Cumulative probability p
The curvature threshold r, determined by the cumulative probability p, relates to whether learning samples include positions of non-discontinuity, which in turn affects the subsequent identification results of discontinuity sets. If there are many points located on the edges in the learning samples, the FCM tends to cluster the edges as a separate set during point classification, leading to one output of the network being recognized as edges, which hampers the identification accuracy of discontinuity sets.
Figure 15a–d illustrate the removal of edges for different cumulative probabilities p. When p is set as 0.9, some points on the edges are not eliminated, but at p = 0.8, most edge points are removed. However, selecting a smaller p would remove points from discontinuities due to their rough and even nature. Therefore, it is advisable to select a p between 0.8 and 0.9 to achieve the desired results.
Time threshold and number of learning samples
By conducting a comprehensive analysis, an appropriate number of learning samples and time threshold T are determined. Figure 16 illustrates the elapsed time during multiple executions of the PSO algorithm for case A, considering various numbers of learning samples. It can be observed that there is a distinct time gap that serves as a criterion to identify premature convergence in the PSO algorithm. Figure 16 also presents the longest time for premature convergence, as well as the shortest and longest times for non-premature convergence under different numbers of learning samples. It is evident that as the number of learning samples increases, both the shortest and longest time increases. When the sample is more than 300, the shortest time of 159.15 s at a sample quantity of 300 is an acceptable range. However, the longest time increases significantly to 3233.51 s when the sample quantity is 1000, resulting in a substantial time increase.
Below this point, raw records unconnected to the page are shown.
-- ==== Sys2Proof/Tests/Slice0.lean ====
section
/-! SUPPORT. Tests of one step each, with the words and results of 95_test_vectors.md, and for every obligation with
hypotheses a state and operands that meet them. -/

namespace Sys2Proof.Tests

open Sys2Proof.Machine Sys2Proof.Claims

/-! ## Helpers -/

/-- Consecutive values from address 0 up. -/
def listed {α : Type} (l : List α) : Memory α := { draw := 0, cells := (List.range l.length).zip l }

/-- The capacities that 95_test_vectors.md section 3 assumes. -/
def testCaps : Caps := { srcCap := 16, palCap := 512, bmpCap := 18 }

/-- The state after reset of an engine with those capacities. -/
def start : State := { State.reset with caps := testCaps }

/-- SRC holds these bytes and SRCLEN is their number. -/
def withSrc (bytes : List Byte) (s : State) : State :=
  { s with src := listed bytes, srcLen := BitVec.ofNat 32 bytes.length }

/-- BMP holds these words from texel 0 up. -/
def withBmp (words : List Word) (s : State) : State := { s with bmp := listed (words.map colorOfWord) }

/-- WIDTH and HEIGHT. -/
def sized (w h : Nat) (s : State) : State := { s with width := BitVec.ofNat 15 w, height := BitVec.ofNat 15 h }

/-- OFFSET. -/
def at' (a : Nat) (s : State) : State := { s with offset := BitVec.ofNat 32 a }

/-- One step: the host's write of a command word. -/
def command (w : Nat) (s : State) : Host.Outcome State Fault Refusal := step (s.withFetchWord 32 w)

/-- A fact about the state a completed step leaves. -/
def after (o : Host.Outcome State Fault Refusal) (p : State → Bool) : Bool :=
  match o with
  | .next t => p t
  | .fault _ => false
  | .refused _ => false

/-- The reason a step is refused. -/
def refusal (o : Host.Outcome State Fault Refusal) : Option Refusal :=
  match o with
  | .next _ => none
  | .fault _ => none
  | .refused r => some r

/-- The first `n` bytes of OUT. -/
def outBytes (t : State) (n : Nat) : List Byte := (List.range n).map (t.readByte .out)

/-- The first `n` bytes of OPAL. -/
def opalBytes (t : State) (n : Nat) : List Byte := (List.range n).map (t.readByte .opal)

/-- The first `n` texels of BMP as words. -/
def bmpWords (t : State) (n : Nat) : List Word := (List.range n).map fun i => colorToWord (t.readTexel i)

/-- The start of D1 to D21. -/
def pixelStart : State :=
  { withSrc [0x12, 0x34, 0x56, 0x78] start with
    palLen := 512
    pal := { draw := 0, cells := [(2, 0x01), (3, 0x08), (4, 0x02), (5, 0x0F), (36, 0x12), (37, 0x7F)] } }

/-- The start of G1 to G16 at an OFFSET with a geometry: BMP preset to 0xDEADBEEF. -/
def regionStart (a w h : Nat) : State :=
  at' a (sized w h (withBmp (List.replicate 10 0xDEADBEEF) (withSrc [0x12, 0x34, 0x56, 0x78, 0x9A, 0xBC, 0xDE, 0xF0] start)))

/-- Bitmap X. -/
def bitmapX : State := sized 2 2 (withBmp [0xFFFF0000, 0x0000FF00, 0x800A141E, 0x01C8C8C8] start)

/-- Bitmap X3, the first three texels of X. -/
def bitmapX3 : State := sized 3 1 bitmapX

/-! ## Well-formedness -/

/-- 30_encoding.md R99 c: MODE = 3 is refused where MODE is read, and only there. -/
theorem test_reserved_mode_is_ill_formed :
    (Instr.decpxI8 none 0).defect = some .reservedMode ∧ (Instr.decpxI4 none 1).defect = some .reservedMode ∧
      (Instr.decrgnI8 none 0).defect = some .reservedMode ∧ (Instr.decrgnI4 none 0).defect = some .reservedMode ∧
      (Instr.encI4 none 0).defect = none := by decide

/-- 30_encoding.md R99 d: SEL of 2 or more is refused in DECPX of the nibble-packed codecs, and only there. -/
theorem test_reserved_selector_is_ill_formed :
    (Instr.decpxIa4 none 2).defect = some .reservedSelector ∧
      (Instr.decpxI4 (some .full) 2).defect = some .reservedSelector ∧
      (Instr.decpxCi4 none 7).defect = some .reservedSelector ∧ (Instr.decpxOneBpp none 7).defect = none ∧
      (Instr.decrgnIa4 none 7).defect = none := by decide

/-! ## Decoding: words written out from 30_encoding.md R90 to R93, `OP` in bits 3:0, `CODEC` in bits 7:4 -/

/-- The ten rows of FMT, MODE = SEL = 0. -/
theorem test_decode_fmt :
    decode 0b0000000000000000000_000_00_0000_0001#32 = .instr (.fmtRgba16 (some .copyIntensity) 0) ∧
      decode 0b0000000000000000000_000_00_0001_0001#32 = .instr (.fmtRgba32 (some .copyIntensity) 0) ∧
      decode 0b0000000000000000000_000_00_0010_0001#32 = .instr (.fmtIa16 (some .copyIntensity) 0) ∧
      decode 0b0000000000000000000_000_00_0011_0001#32 = .instr (.fmtIa8 (some .copyIntensity) 0) ∧
      decode 0b0000000000000000000_000_00_0100_0001#32 = .instr (.fmtIa4 (some .copyIntensity) 0) ∧
      decode 0b0000000000000000000_000_00_0101_0001#32 = .instr (.fmtI8 (some .copyIntensity) 0) ∧
      decode 0b0000000000000000000_000_00_0110_0001#32 = .instr (.fmtI4 (some .copyIntensity) 0) ∧
      decode 0b0000000000000000000_000_00_0111_0001#32 = .instr (.fmtCi8 (some .copyIntensity) 0) ∧
      decode 0b0000000000000000000_000_00_1000_0001#32 = .instr (.fmtCi4 (some .copyIntensity) 0) ∧
      decode 0b0000000000000000000_000_00_1001_0001#32 = .instr (.fmtOneBpp (some .copyIntensity) 0) := by decide

/-- The ten rows of P2B, MODE = SEL = 0. -/
theorem test_decode_p2b :
    decode 0b0000000000000000000_000_00_0000_0010#32 = .instr (.p2bRgba16 (some .copyIntensity) 0) ∧
      decode 0b0000000000000000000_000_00_0001_0010#32 = .instr (.p2bRgba32 (some .copyIntensity) 0) ∧
      decode 0b0000000000000000000_000_00_0010_0010#32 = .instr (.p2bIa16 (some .copyIntensity) 0) ∧
      decode 0b0000000000000000000_000_00_0011_0010#32 = .instr (.p2bIa8 (some .copyIntensity) 0) ∧
      decode 0b0000000000000000000_000_00_0100_0010#32 = .instr (.p2bIa4 (some .copyIntensity) 0) ∧
      decode 0b0000000000000000000_000_00_0101_0010#32 = .instr (.p2bI8 (some .copyIntensity) 0) ∧
      decode 0b0000000000000000000_000_00_0110_0010#32 = .instr (.p2bI4 (some .copyIntensity) 0) ∧
      decode 0b0000000000000000000_000_00_0111_0010#32 = .instr (.p2bCi8 (some .copyIntensity) 0) ∧
      decode 0b0000000000000000000_000_00_1000_0010#32 = .instr (.p2bCi4 (some .copyIntensity) 0) ∧
      decode 0b0000000000000000000_000_00_1001_0010#32 = .instr (.p2bOneBpp (some .copyIntensity) 0) := by decide

/-- The ten rows of DECPX, MODE = SEL = 0. -/
theorem test_decode_decpx :
    decode 0b0000000000000000000_000_00_0000_0011#32 = .instr (.decpxRgba16 (some .copyIntensity) 0) ∧
      decode 0b0000000000000000000_000_00_0001_0011#32 = .instr (.decpxRgba32 (some .copyIntensity) 0) ∧
      decode 0b0000000000000000000_000_00_0010_0011#32 = .instr (.decpxIa16 (some .copyIntensity) 0) ∧
      decode 0b0000000000000000000_000_00_0011_0011#32 = .instr (.decpxIa8 (some .copyIntensity) 0) ∧
      decode 0b0000000000000000000_000_00_0100_0011#32 = .instr (.decpxIa4 (some .copyIntensity) 0) ∧
      decode 0b0000000000000000000_000_00_0101_0011#32 = .instr (.decpxI8 (some .copyIntensity) 0) ∧
      decode 0b0000000000000000000_000_00_0110_0011#32 = .instr (.decpxI4 (some .copyIntensity) 0) ∧
      decode 0b0000000000000000000_000_00_0111_0011#32 = .instr (.decpxCi8 (some .copyIntensity) 0) ∧
      decode 0b0000000000000000000_000_00_1000_0011#32 = .instr (.decpxCi4 (some .copyIntensity) 0) ∧
      decode 0b0000000000000000000_000_00_1001_0011#32 = .instr (.decpxOneBpp (some .copyIntensity) 0) := by decide

/-- The ten rows of DECRGN, MODE = SEL = 0. -/
theorem test_decode_decrgn :
    decode 0b0000000000000000000_000_00_0000_0100#32 = .instr (.decrgnRgba16 (some .copyIntensity) 0) ∧
      decode 0b0000000000000000000_000_00_0001_0100#32 = .instr (.decrgnRgba32 (some .copyIntensity) 0) ∧
      decode 0b0000000000000000000_000_00_0010_0100#32 = .instr (.decrgnIa16 (some .copyIntensity) 0) ∧
      decode 0b0000000000000000000_000_00_0011_0100#32 = .instr (.decrgnIa8 (some .copyIntensity) 0) ∧
      decode 0b0000000000000000000_000_00_0100_0100#32 = .instr (.decrgnIa4 (some .copyIntensity) 0) ∧
      decode 0b0000000000000000000_000_00_0101_0100#32 = .instr (.decrgnI8 (some .copyIntensity) 0) ∧
      decode 0b0000000000000000000_000_00_0110_0100#32 = .instr (.decrgnI4 (some .copyIntensity) 0) ∧
      decode 0b0000000000000000000_000_00_0111_0100#32 = .instr (.decrgnCi8 (some .copyIntensity) 0) ∧
      decode 0b0000000000000000000_000_00_1000_0100#32 = .instr (.decrgnCi4 (some .copyIntensity) 0) ∧
      decode 0b0000000000000000000_000_00_1001_0100#32 = .instr (.decrgnOneBpp (some .copyIntensity) 0) := by decide

/-- The ten rows of ENC, MODE = SEL = 0. -/
theorem test_decode_enc :
    decode 0b0000000000000000000_000_00_0000_0101#32 = .instr (.encRgba16 (some .copyIntensity) 0) ∧
      decode 0b0000000000000000000_000_00_0001_0101#32 = .instr (.encRgba32 (some .copyIntensity) 0) ∧
      decode 0b0000000000000000000_000_00_0010_0101#32 = .instr (.encIa16 (some .copyIntensity) 0) ∧
      decode 0b0000000000000000000_000_00_0011_0101#32 = .instr (.encIa8 (some .copyIntensity) 0) ∧
      decode 0b0000000000000000000_000_00_0100_0101#32 = .instr (.encIa4 (some .copyIntensity) 0) ∧
      decode 0b0000000000000000000_000_00_0101_0101#32 = .instr (.encI8 (some .copyIntensity) 0) ∧
      decode 0b0000000000000000000_000_00_0110_0101#32 = .instr (.encI4 (some .copyIntensity) 0) ∧
      decode 0b0000000000000000000_000_00_0111_0101#32 = .instr (.encCi8 (some .copyIntensity) 0) ∧
      decode 0b0000000000000000000_000_00_1000_0101#32 = .instr (.encCi4 (some .copyIntensity) 0) ∧
      decode 0b0000000000000000000_000_00_1001_0101#32 = .instr (.encOneBpp (some .copyIntensity) 0) := by decide

/-- MODE in bits 9:8 and SEL in bits 12:10. -/
theorem test_decode_operands :
    decode 0b0000000000000000000_001_10_0110_0011#32 = .instr (.decpxI4 (some .full) 1) ∧
      decode 0b0000000000000000000_111_01_0101_0100#32 = .instr (.decrgnI8 (some .binary) 7) ∧
      decode 0b0000000000000000000_011_00_1001_0011#32 = .instr (.decpxOneBpp (some .copyIntensity) 3) ∧
      decode 0b0000000000000000000_101_11_0000_0011#32 = .instr (.decpxRgba16 none 5) := by decide

/-- F3, F4, F5, D36, D37 and G24 of 95_test_vectors.md. -/
theorem test_reserved_words :
    decode 0x00002001#32 = .reserved .bits ∧ decode 0x00000000#32 = .reserved .op ∧
      decode 0x00000006#32 = .reserved .op ∧ decode 0x000000A0#32 = .reserved .op ∧
      decode 0x00000843#32 = .reserved .selector ∧ decode 0x00000353#32 = .reserved .mode ∧
      decode 0x00000354#32 = .reserved .mode ∧ decode 0x80000001#32 = .reserved .bits := by decide

/-- F1, D30 and E16 of 95_test_vectors.md: a codec tag outside the set. -/
theorem test_invalid_codec_words :
    decode 0x000000A1#32 = .invalidCodec ∧ decode 0x000000A3#32 = .invalidCodec ∧
      decode 0x000000F5#32 = .invalidCodec := by decide

/-- The numbering of the opcode table. -/
theorem test_decode_table_word :
    decodeTableWord 32 0x00000663 = some (.decpxI4 (some .full) 1) ∧ decodeTableWord 32 0x000000A1 = none ∧
      decodeTableWord 32 0x00000006 = none := by decide

/-! ## FMT: 95_test_vectors.md section 2.1 -/

theorem test_fmt_Rgba16 :
    after (command 0x01 (start)) (fun t => t.fmtInfo == 0x1 && t.status == 0) = true := by decide

theorem test_fmt_Rgba32 :
    after (command 0x11 (start)) (fun t => t.fmtInfo == 0x2 && t.status == 0) = true := by decide

theorem test_fmt_Ia16 :
    after (command 0x21 (start)) (fun t => t.fmtInfo == 0x1 && t.status == 0) = true := by decide

theorem test_fmt_Ia8 :
    after (command 0x31 (start)) (fun t => t.fmtInfo == 0x0 && t.status == 0) = true := by decide

theorem test_fmt_Ia4 :
    after (command 0x41 (start)) (fun t => t.fmtInfo == 0x3 && t.status == 0) = true := by decide

theorem test_fmt_I8 :
    after (command 0x51 (start)) (fun t => t.fmtInfo == 0x0 && t.status == 0) = true := by decide

theorem test_fmt_I4 :
    after (command 0x61 (start)) (fun t => t.fmtInfo == 0x3 && t.status == 0) = true := by decide

theorem test_fmt_Ci8 :
    after (command 0x71 (start)) (fun t => t.fmtInfo == 0x8 && t.status == 0) = true := by decide

theorem test_fmt_Ci4 :
    after (command 0x81 (start)) (fun t => t.fmtInfo == 0xB && t.status == 0) = true := by decide

theorem test_fmt_OneBpp :
    after (command 0x91 (start)) (fun t => t.fmtInfo == 0x4 && t.status == 0) = true := by decide

/-- F2: MODE and SEL are ignored. -/
theorem test_fmt_ignores_fields : after (command 0x1F81 start) (fun t => t.fmtInfo == 0xB) = true := by decide

/-! ## P2B: 95_test_vectors.md section 2.2, an odd count and the largest -/

theorem test_p2b_Rgba16 :
    after (command 0x02 { start with pixCount := 9 }) (fun t => t.byteCount == 18) = true ∧
      after (command 0x02 { start with pixCount := 0x3FFFFFFF }) (fun t => t.byteCount == 2147483646) = true := by
  decide

theorem test_p2b_Rgba32 :
    after (command 0x12 { start with pixCount := 9 }) (fun t => t.byteCount == 36) = true ∧
      after (command 0x12 { start with pixCount := 0x3FFFFFFF }) (fun t => t.byteCount == 4294967292) = true := by
  decide

theorem test_p2b_Ia16 :
    after (command 0x22 { start with pixCount := 9 }) (fun t => t.byteCount == 18) = true ∧
      after (command 0x22 { start with pixCount := 0x3FFFFFFF }) (fun t => t.byteCount == 2147483646) = true := by
  decide

theorem test_p2b_Ia8 :
    after (command 0x32 { start with pixCount := 9 }) (fun t => t.byteCount == 9) = true ∧
      after (command 0x32 { start with pixCount := 0x3FFFFFFF }) (fun t => t.byteCount == 1073741823) = true := by
  decide

theorem test_p2b_Ia4 :
    after (command 0x42 { start with pixCount := 9 }) (fun t => t.byteCount == 5) = true ∧
      after (command 0x42 { start with pixCount := 0x3FFFFFFF }) (fun t => t.byteCount == 536870912) = true := by
  decide

theorem test_p2b_I8 :
    after (command 0x52 { start with pixCount := 9 }) (fun t => t.byteCount == 9) = true ∧
      after (command 0x52 { start with pixCount := 0x3FFFFFFF }) (fun t => t.byteCount == 1073741823) = true := by
  decide

theorem test_p2b_I4 :
    after (command 0x62 { start with pixCount := 9 }) (fun t => t.byteCount == 5) = true ∧
      after (command 0x62 { start with pixCount := 0x3FFFFFFF }) (fun t => t.byteCount == 536870912) = true := by
  decide

theorem test_p2b_Ci8 :
    after (command 0x72 { start with pixCount := 9 }) (fun t => t.byteCount == 9) = true ∧
      after (command 0x72 { start with pixCount := 0x3FFFFFFF }) (fun t => t.byteCount == 1073741823) = true := by
  decide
Therefore, the sample quantity should be below 300, as both the minimum and maximum times fall within an acceptable range. Furthermore, at a sample quantity of 300, the longest time required for premature convergence is 49.71 s. Taking all factors into consideration, this study sets the time threshold as 50 s.
Optimal parameters
The optimal values for the parameters in different steps of the proposed method are as follows: In step 2, the value of K used to compute the normal vector and curvature is set as 40. For automated learning sample selection at step 3, the curvature threshold p, as analyzed in “Cumulative probability p,” is set between 0.8 and 0.9. The number of colors assigned to the point cloud determines the number of clusters C during colorization based on normal vectors. The sample quantity and time threshold, analyzed in “Time threshold and number of learning samples,” are set as less than 300 and 50 s, respectively.
Result for case B
Figure 6b displays three distinct colors with K = 40, indicating the presence of three discontinuity sets in case B, which is consistent with the results of the field investigation. Utilizing the optimal parameters described in “Optimal parameters,” a total of 184 points were randomly selected from the edge-removed point cloud of case B (p = 0.85) and subjected to classification using improved FCM. Figure 17 illustrates the distribution of the 184 points, which are categorized into three sets: 43 points in discontinuity set 1, 43 points in set 2, and 98 points in set 3.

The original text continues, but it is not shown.